Gradient Descent

Gradient descent is another application where derivatives plays a role. The main objective of gradient descent is to design a scheme that will converge to the (or better a local) minimum of a function.

Given a smooth function \(f:\mathbb{R}^d \to \mathbb{R}\), the goal is to find a local minimum \(\mathbf{x}^\ast\), that is

\[ \begin{equation*} f(\mathbf{x}^\ast) \leq f(\mathbf{y}) \end{equation*} \]

for any \(\mathbf{y}\) in a neighborhood of \(\mathbf{x}^\ast\). If this relation holds for any \(\mathbf{y}\), then \(\mathbf{x}^\ast\) is called a global minimum.

Since \(f\) is assumed to be smooth, it follows that a necessary (but not sufficient, think about a saddle point) condition for it is that

\[ \nabla f(\mathbf{x}^\ast) = 0 \]

If an explicit solution or a direct root finding method is not available, we want to construct a sequence \(\mathbf{x}_0, \mathbf{x}_1, \ldots\) such that \(\mathbf{x}_n \to \mathbf{x}^\ast\).

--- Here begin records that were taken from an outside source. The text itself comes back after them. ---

/-- A shadow that has parted from its group gives other addresses, masks or data than the group at its next output, or the same: which, is
free (R343; DESIGN CHOICE, log entry 113). -/
def State.unequal (s : State) : Bool := Config.pick s.tick % 2 == 1
/-- An inequality counts VERIFY_MISMATCH and an asynchronous error (R343). -/
def State.mismatch (g : Nat) (s : State) : State :=
  let t := (s.teams.rd (g / 128)).grid
  (s.coreEv (s.groups.rd g).core (s.grids.rd t).part 0x0E 1).asyncErr t

/-- Split `k` traps. A trap at which its group's shadow is unequal to it is not taken: the instruction is executed again (R343, log
entry 113). In handler mode the trap is handed off (R333); while another split of the group traps or is in the
handler, the split is held at its instruction and traps again later; otherwise it enters its handler, at once when no
register-returning operation of the group is outstanding (R331). -/
def State.raiseFor (k : Nat) (t : Trap) (s : State) : State :=
  let s := s.freeSlot k
  let g := s.groups.rd (k / 4)
  if g.parted && s.unequal then ((s.drawn 1).mismatch (k / 4)).modSplit k fun x => { x with wait := .ready } else
  let count (s : State) : State := s.coreEv g.core (s.grids.rd (s.teams.rd (k / 512)).grid).part 0x09 1
  if g.handler = k % 4 + 1 then (count s).modSplit k fun x => { x with wait := .handing t 0 }
  else if otherTraps s k then s.modSplit k fun x => { x with wait := .ready }
  else
    let s := count s
    if returning s (k / 4) then s.modSplit k fun x => { x with wait := .trapping t } else s.enterTrap k t

/-- The executing instruction traps, or the executing split at its clause's header (bit 25 of TRAP_INFO). `lanes` and `addr`
are free where the cause's entry states none. -/
def State.trap (c : Cause) (lanes addr : Option W64) (n : Nat) (low : W64) (s : State) : State :=
  (s.drawn 3).raiseFor s.cur
    { cause := c, pc := s.ia, lanes := lanes.getD (s.fresh 0), addr := addr.getD (s.fresh 1)
      info := trapInfo (s.fresh 2) n low none (!s.sp.begun) }

/-- A deferred trap of the executing split is due (R330): it is raised once, at this instruction or header. -/
def State.raiseDefer (d : Defer) (s : State) : State :=
  let t := { d.trap with pc := s.ia, info := trapInfo d.trap.info 16 d.trap.info (some d.flag) (!s.sp.begun) }
  let s := if otherTraps s s.cur || (s.gr.parted && s.unequal) then s else s.modSp fun x => { x with defer := x.defer.erase d }
  s.raiseFor s.cur t

/-- PROT with an access kind in TRAP_INFO[7:0] and nothing else stated. -/
def State.prot (kind : Nat) (s : State) : State := s.trap .prot none none 8 (BitVec.ofNat 64 kind)

/-- Supervisor level (R326): handler mode, or a grid at supervisor level. -/
def State.isSup (s : State) : Bool := s.gr.sup || s.gr.handler == s.cur % 4 + 1
/-- The executing split is in handler mode. -/
def State.inHandler (s : State) : Bool := s.gr.handler == s.cur % 4 + 1

/-- A supervisor instruction: at user level it traps with PROT, TRAP_INFO[7:0] = 0 (R326). -/
def State.sup (s : State) (k : State → State) : State := if s.isSup then k s else s.prot 0

/-- Parcels of the instruction that starts a list of parcels (R26). -/
def parcelsAt : List W16 → Nat
  | a :: b :: _ => if a.getLsbD 0 then (if hasLit (join32 a b) then (if b.getLsbD 15 then 6 else 4) else 2) else 1
  | _ => 1

/-- The instruction of a clause that stands `off` parcels from its header: its index, if one starts there. -/
def indexAt : Nat → List W16 → Nat → Nat → Nat → Option Nat
  | 0, _, _, _, _ => none
  | f + 1, ps, at_, i, off =>
    if at_ = off then some i else if at_ > off then none
    else indexAt f (ps.drop (parcelsAt ps)) (at_ + parcelsAt ps) (i + 1) off

/-- Return from a trap (R332): mode 0 RETRY, 1 SKIP, 2 CLAUSE. RETRY and SKIP find TRAP_PC's instruction in the clause the
split trapped in; a TRAP_PC that the handler has moved to no instruction of that clause is taken as a header (DEDUCED, log entry 8). The
`rti` ends the handler's clause, and a SKIP of a clause's last instruction ends that clause: a `yield` and the longest `sleep` of a
clause that ends act then (R64). -/
def State.returnTrap (mode : Nat) (s : State) : State :=
  let k := s.cur
  let g := s.gr
  let t := g.tSplit
  let off := (g.tPc - t.pc).toNat / 2
  let hdr := g.tInfo.getLsbD 25
  let at_ := if t.begun && !hdr && (g.tPc - t.pc).toNat % 2 = 0 then indexAt t.count (t.code.drop 2) 2 0 off else none
  let h := s.sp
  let s := s.swapBank k
  let s := (s.modGroup (k / 4) fun g => { g with handler := 0, tSplit := {} }).freeSlot k
  let ends (yields : Bool) (nap : Nat) (s : State) : State :=
    (if yields then s.modGroup (k / 4) fun g => { g with age := s.clock } else s).modSplit k fun x => { x with
      wait := if nap = 0 then .ready else .asleep
      until_ := if nap = 0 then 0 else s.clock + nap }
  let fresh (pc : W64) (s : State) := s.modSplit k fun x => { x with
    defer := t.defer.foldl (fun l d => addDefer d l) x.defer
    pc := pc, code := [], begun := false, count := 0, idx := 0, off := 0, phase := 0, aux := 0, xl := [], pass := 0
    yielding := false, nap := 0 }
  let inside (i off : Nat) (s : State) := s.modSplit k fun x => { x with
    defer := t.defer.foldl (fun l d => addDefer d l) x.defer
    pc := t.pc, code := t.code, begun := true, count := t.count, idx := i, off := off, guard := t.guard
    flagA := t.flagA, flagB := t.flagB, phase := 0, aux := 0, xl := [], pass := 0
    yielding := t.yielding, nap := t.nap }
  match mode, at_ with
  | 0, some i => ends h.yielding h.nap (inside i off s)
  | 1, some i =>
    let nxt := off + parcelsAt (t.code.drop off)
    if i + 1 < t.count then ends h.yielding h.nap (inside (i + 1) nxt s)
    else ends (h.yielding || t.yielding) (max h.nap t.nap) (fresh (t.pc + BitVec.ofNat 64 (2 * nxt)) s)
  | _, _ => ends h.yielding h.nap (fresh g.tPc s)

end Sys2Proof.Machine
end

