-- ==== Sys2Proof/Machine/Memory.lean ====
section
/-! DEFINITION. Memory access instructions, majors 37 to 47 (08_memory_access.md), the events that carry them through the L1 and
the home slices, translation events, and the memory controllers' events. -/

namespace Sys2Proof.Machine

/-! ### The time of requests to a peer (R355) -/

/-- Clocks in 1 ms. -/
def slotlinkLimit : Nat := 1600000
/-- A request of an operation goes out to a peer: its time runs from here. `key` is 0 for those that go out as it issues, else the work of
a transfer. -/
def State.timePeer (op key : Nat) (s : State) : State :=
  (s.modOp op fun o => { o with sent := o.sent.wr key (s.clock + 1) }).later (s.clock + slotlinkLimit) (.slotlinkTimeout op)
/-- Requests of an operation go out as it issues, one for each of some lines. -/
def State.timePeers (op : Nat) (lines : List Nat) (s : State) : State := (lines.filter isPeer).foldl (fun s _ => s.timePeer op 0) s

/-! ### Words that accesses touch -/

/-- Bytes of a line that accesses of `n` bytes touch. -/
def touchBytes (line n : Nat) (pas : List Nat) : BitVec 128 :=
  pas.foldl (fun m pa => if pa / 128 = line then m ||| BitVec.ofNat 128 ((2 ^ n - 1) * 2 ^ (pa % 128)) else m) 0
/-- Words of a line. -/
def touchMask (line n : Nat) (pas : List Nat) : W32 := bytesWords (touchBytes line n pas)
/-- The distinct lines of some physical addresses. -/
def linesOfPas (pas : List Nat) : List Nat := (pas.map (· / 128)).eraseDups

/-- Words captured from a line for an operation, which awaits them no more, and the lanes whose words lie in a poisoned sector. -/
def State.capture (id line : Nat) (data : Line) (psn : BitVec 4) (mask : W32) (s : State) : State :=
  s.modOp id fun o =>
    let hit (pa : Nat) : Bool := pa / 128 == line && mask.getLsbD (pa % 128 / 4) && psn.getLsbD (pa % 128 / 32)
    { o with
      cap := (positions (mask.setWidth 64)).foldl (fun m i => m.wr (32 * line + i) (lineWord data i)) o.cap
      awaits := o.awaits.filter fun w => !(w / 32 == line && mask.getLsbD (w % 32))
      bad := o.bad ||| maskOf ((o.pas.filter fun e => hit e.2).filterMap fun e => laneOf e.1)
      badS := o.badS || o.pas.any fun e => laneOf e.1 == none && hit e.2 }

/-- `n` bytes at a physical address from the words an operation has captured. -/
def Op.bytesAt (o : Op) (pa n : Nat) : Nat :=
  fld ((o.cap.rd (pa / 4)).toNat + 2 ^ 32 * (o.cap.rd (pa / 4 + 1)).toNat) (8 * (pa % 4)) (8 * n)

/-- Element size of an access that an operation makes, in bytes. -/
def OpKind.size : OpKind → Nat
  | .load sz _ _ | .sload sz _ | .gather sz _ => sz.bytes
  | _ => 4

/-- The words of a line among words named by PA / 4. -/
def lineWordsOf (line : Nat) (ws : List Nat) : W32 := ws.foldl (fun m w => if w / 32 = line then m ||| (1#32 <<< (w % 32)) else m) 0

/-- Words of a line that stores of a core older than operation `id` write once their fill has come (R117). -/
def storeWords (s : State) (core line id : Nat) : W32 :=
  s.ops.foldl (fun m e => if e.1 < id && e.2.live && e.2.core == core && e.2.kind == .store then m ||| lineWordsOf line (e.2.pas.map (·.1)) else m) 0
/-- Some of these words are among them. -/
def storePending (s : State) (core line : Nat) (m : W32) (id : Nat) : Bool := storeWords s core line id &&& m != 0

/-- Words of a line that loads of a group older than operation `id` still await: a younger load of the group takes its value of them
later than those loads, so that the values follow the words' order at the home slice (R146), and nothing younger of the group changes
them before (R192). -/
def awaited (s : State) (group line id : Nat) : W32 :=
  s.ops.foldl (fun m e => if e.1 < id && e.2.live && e.2.split / 4 == group then m ||| lineWordsOf line e.2.awaits else m) 0

/-- Words of a line that load `id` of a group can take from the L1 now. -/
def State.takes (s : State) (core group line id : Nat) (m : W32) : W32 :=
  let l := s.l1 core line
  (if l.live then l.valid &&& m else 0) &&& ~~~(storeWords s core line id) &&& ~~~(awaited s group line id)

/-- Older accesses to a line come first: a narrow store of the core that waits for its fill, or a load of the group that awaits words. -/
def State.olderFirst (s : State) (line : Nat) (m : W32) : Bool :=
  storePending s s.cr line m s.nextId || awaited s s.gk line s.nextId &&& m != 0

/-- Words of a line that a `st.rel` of this core is writing (R157): a load of them waits. -/
def relPending (s : State) (core line : Nat) (m : W32) : Bool :=
  let hit (r : WtReq) : Bool := r.upd && r.core == core && r.line == line && bytesWords r.bytes &&& m != 0
  (s.agenda.any fun p => match p.ev with
    | .writeThrough r => hit r
    | .slotlinkRequest q => match q.kind with
      | .write r => !q.incoming && hit r
      | _ => false
    | _ => false) || s.acks.any fun e => e.2.live && hit e.2.wt

/-! ### Loads (R117, R132, R136, R157) -/

/-- Operation `id` awaits words of a line. -/
def State.awaitWords (id line : Nat) (m : W32) (s : State) : State :=
  s.modOp id fun o => { o with awaits := o.awaits ++ (positions (m.setWidth 64)).map (32 * line + ·) }

/-- One line of a load: served word by word from the L1, by a merging fill, or at the home slice (ST memory, and `ld.acq` when `home`).
The answer is the parts still to come. -/
def loadLine (id : Nat) (home : Bool) (n : Nat) (hs : List Hit) (h : Hit) (r : State × Nat) : State × Nat :=
  let s := r.1
  let core := s.cr
  let line := h.pa / 128
  let m := touchMask line n (hs.map (·.pa))
  let req (mask : W32) (dest : RdTo) : Ev := .homeSliceRead { core := core, part := s.pt, line := line, mask := mask, c := h.c, op := id, dest := dest }
  let l := s.l1 core line
  if h.ty = 1 then ((((s.l1Drop core line).purgeReplies core line).awaitWords id line m).soon (req m .op), r.2 + 1)
  else if home then
    let own := if l.live then l.dirty &&& m else 0
    let s := (s.capture id line l.data l.psn own).l1Seen core line own s.gk
    if m &&& ~~~own = 0 then (s, r.2) else ((s.awaitWords id line (m &&& ~~~own)).soon (req (m &&& ~~~own) .op), r.2 + 1)
  else
    let got := s.takes core s.gk line id m
    let s := s.l1Count core s.pt s.gk line (got == m)
    let s := (s.capture id line l.data l.psn got).l1Seen core line got s.gk
    if got = m then (s.l1Touch core line, r.2)
    else ((s.awaitWords id line (m &&& ~~~got)).soon (req (if l.live then ~~~l.valid else BitVec.allOnes 32) (.fill core)), r.2 + 1)
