/-- The next transfer of a die's engine starts: the index list of a `tgath` is read, and a storing transfer takes its
holds. Work is named by memory line + 1; 0 is what no memory line gives. -/
def execChartTransferStart (die : Nat) (s : State) : Res :=
  match (s.dies.rd die).chartQ.find? fun id => !(s.ops.rd id).started with
  | none => .next s
  | some id =>
    let o := s.ops.rd id
    match o.kind with
    | .chart sub _ _ _ =>
      let t := o.split / 512
      let s := if sub = 4 then s.modOp id fun o => { o with
          res := (List.range (chBox o.rec_ 1)).foldl (fun (m : TMap W32) i =>
            m.wr i (BitVec.ofNat 32 (scratchVal s t (fld o.b.toNat 32 32 + 4 * i) 4))) [] }
        else s
      let ls := pieceLines (opXfer (s.ops.rd id)).pieces
      let s := if storing sub then s.takeHolds id o.part ls else s
      let todo := (if landing sub then [0] else []) ++ ls.map (· + 1)
      let s := s.modOp id fun o => { o with started := true, todo := todo }
      .next (if todo = [] then s.partDone id 1 else s.soon (.chartBytesLanding id))
    | _ => .next s

/-! ### Work of a transfer, one line at a time -/

/-- `n` bytes of a transfer have landed: each lowers the arrival barrier of a `.ab` transfer by one (R220). -/
def State.countLanded (o : Op) (n : Nat) (s : State) : State :=
  match o.kind with
  | .chart _ _ _ true => (List.range n).foldl (fun s _ => s.abLand (o.split / 512) (fld o.a.toNat 32 32) 1 o.grid) s
  | _ => s

/-- Pieces of a transfer on one line. -/
def linePieces (ps : List Piece) (l : Nat) : List Piece := ps.filter fun p => p.mem / 1024 == l

/-- Bytes that no memory line gives: elements out of bounds, default scales, padding. -/
def Xfer.restBytes (x : Xfer) : Nat := x.bytes - (x.pieces.map Piece.count).sum

/-- What a landing transfer writes there: zeros, then fill, then default scales. A block of an in-bounds row that lies beyond
dimension 0 has no stored scale either, and takes the default (DEDUCED, log entry 17). -/
def State.landRest (o : Op) (s : State) : State :=
  let x := opXfer o
  let t := o.split / 512
  let e := chBits x.rec_
  let out := x.boxes.filter fun b => !x.inside b
  let held := x.pieces.map fun p => (p.sp / 8, ceilDiv (p.sp % 8 + p.n) 8)
  let inPiece (i : Nat) : Bool := held.any fun h => h.1 ≤ i && i < h.1 + h.2
  let pads := ((List.range x.bytes).map (x.dst + ·)).filter fun i => !inPiece i
  let fills := out.map fun b => (x.lbit b, e, chFillBits x.rec_)
  let scales := if chArr x.rec_ = 1 then (out.filter fun b => b.getD 0 0 % 32 == 0).map fun b => (8 * x.lscale b, 32, 0x3F800000) else []
  s.landBits t o.grid ((pads.map fun i => (8 * i, 8, 0)) ++ fills ++ scales)

/-- A read line lands; the bytes of a poisoned sector do not, and each such sector counts an error (R222). -/
def State.landLine (o : Op) (ps : List Piece) (data : Line) (psn : BitVec 4) (s : State) : State :=
  let sec (p : Piece) : Nat := p.mem % 1024 / 256
  let good := ps.filter fun p => !psn.getLsbD (sec p)
  let bad := ((ps.filter fun p => psn.getLsbD (sec p)).map sec).eraseDups
  let s := s.landBits (o.split / 512) o.grid (good.map fun p => (p.sp, p.n, fld data.toNat (p.mem % 1024) p.n))
  bad.foldl (fun s _ => s.asyncErr o.grid) s

/-- The value that a storing transfer gives a piece (R228, R229). -/
def storeBits (s : State) (o : Op) (p : Piece) : Nat :=
  let x := opXfer o
  let t := o.split / 512
  match o.kind with
  | .chart 2 _ _ _ => scratchBits s t p.sp p.n
  | .chart 3 _ _ _ =>
    let b0 := p.b.getD 0 0 / 32 * 32
    let vs := (List.range 32).map fun j => f32p.val (scratchBits s t (x.lbitE 32 ((b0 + j) :: p.b.drop 1)) 32)
    let finite (v : FVal) : Bool := match v with
      | .num _ _ _ => true
      | _ => false
    if !vs.all finite then (if p.scale then 0x7FC00000 else 0)
    else
      let top := vs.foldl (fun (m : FVal) v => match v with
        | .num _ a e => if cmpVal m (.num false a e) < 0 then .num false a e else m
        | _ => m) (.num false 0 0)
      let sc := match top with
        | .num _ m e => scaleOf (chFmt x.rec_) m e
        | _ => 0
      if p.scale then sc else quant (chFmt x.rec_) sc (vs.getD (p.b.getD 0 0 % 32) (.num false 0 0))
  | _ => if p.scale then 0x3F800000 else chFillBits x.rec_
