/-- A report record of the service. -/
def State.report (r : Report) (s : State) : State := { s with reports := s.reports ++ [r] }

/-! ### The end of a grid by hand-off (R333) -/

/-- Every lane of a team dies: fragment lanes send the null posts they owe; its operations run to their end, their results
discarded. -/
def State.killTeam (t : Nat) (s : State) : State :=
  let cur := s.cur
  let s := (teamGroups s t).foldl (fun s g =>
    if !(s.groups.rd g).live then s
    else
      let s := ({ s with cur := 4 * g }).nullPosts (groupLanes s g)
      let s := (groupSplits g).foldl (fun s k => ((s.orphans k).freeSlot k).modSplit k fun _ => {}) s
      s.endGroup g) s
  let part := groupPart s (128 * t)
  ({ s with cur := cur }.modTeam t fun x => { x with rg := [], path := x.path }).modPart part fun p =>
    { p with rallocQ := p.rallocQ.filter fun k => k / 512 != t }

/-- Live teams of a grid. -/
def gridTeams (s : State) (grid : Nat) : List Nat := (s.teams.filter fun e => e.2.live && e.2.grid == grid).map (·.1)

/-- The grid and every grid descended from it by `launch`, and for a draw its two grids. -/
def gridFamily (s : State) : Nat → List Nat → List Nat
  | 0, gs => gs
  | f + 1, gs =>
    let more := (s.grids.filter fun e => e.2.live && !gs.contains e.1 && gs.any fun g =>
      e.2.parent == g + 1 || (e.2.draw != 0 && e.2.draw == (s.grids.rd g).draw)).map (·.1)
    if more = [] then gs else gridFamily s f (gs ++ more)
def State.family (s : State) (grid : Nat) : List Nat := gridFamily s (s.grids.length + 1) [grid]

/-- A draw stops: nothing more of it is launched, and the notice entries of fragments never launched are cleared as null posts
clear them (R257). -/
def State.stopDraw (d : Nat) (s : State) : State :=
  let x := s.draws.rd d
  let n := drawNumber x
  let s : State := { s with
    agenda := s.agenda.filter fun p => match p.ev with
      | .noticeEntry e => e.key != d
      | .primitiveAssembly i _ | .rasterTileBegin i | .rasterPageFault i | .fragmentGroupLaunch i => i != d
      | _ => true }
  let s := (x.quads ++ x.newQuads).foldl (fun s q => q.frags.foldl (fun s f =>
    if f.helper || !f.live then s
    else f.lines.foldl (fun s l => s.soon (.nullPost
      { core := 0, part := x.part, op := 0, grid := x.vgrid, slot := l.1, line := l.2, x := f.x, y := f.y, draw := n, ord := f.ord
        cov := 0, words := [], c := false, key := d })) s) s) s
  s.modDraw d fun x => { x with quads := [], newQuads := [], notices := 0, rasterDone := true, stopped := false, parked := false }

/-- Every team of these grids is ended and no more are placed. -/
def State.endGrids (gs : List Nat) (s : State) : State :=
  let s := gs.foldl (fun s g => s.modGrid g fun x => { x with placed := x.teams }) s
  let ds := (gs.map fun g => (s.grids.rd g).draw).eraseDups.filter (· != 0)
  let s := ds.foldl (fun s d => s.stopDraw d) s
  let s := (gs.flatMap (gridTeams s)).foldl (fun s t => s.killTeam t) s
  let dead (i : Nat) : Bool := gs.contains (s.graphs.rd i).grid
  let s : State := { s with graphs := s.graphs.map fun (e : Nat × Graph) => (e.1, if dead e.1 then { e.2 with ready := [], nodes := e.2.nodes.map fun n => (n.1, { n.2 with queued := [] }) } else e.2) }
  let s : State := { s with parts := s.parts.map fun (e : Nat × Part) => (e.1, { e.2 with
    spilled := e.2.spilled.filter fun g => !gs.contains g
    wg := e.2.wg.filter fun w => !(w.2.st == .queued && dead w.2.graph) }) }
  s

/-- A trap goes to the service: it ends the trapping grid and its descendants, or has the launch that carries the snapshot
rolled back (R333, R342). -/
def State.handOff (grid : Nat) (code : W64) (t : Trap) (f : FaultInfo) (s : State) : State :=
  let g := s.grids.rd grid
  let s := s.report { part := g.part, code := code, trap := t, fault := f }
  let root := s.grids.rd g.root
  if g.snap && !root.unprotected && !root.replayed then (s.ask (.snapshotRollback g.root))
  else
    let fam := s.family grid
    let s := fam.foldl (fun s i => s.modGrid i fun x => { x with trapped := true, admitted := true }) s
    s.endGrids fam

The classical intuition behind the gradient descent, is the situation where you are in the mountains, it is foggy and you want to find your way down to the valley. Your vision is just local but you can estimate in a close radius in which direction the path is going downwards. You move further and update along the way the direction in which you are going.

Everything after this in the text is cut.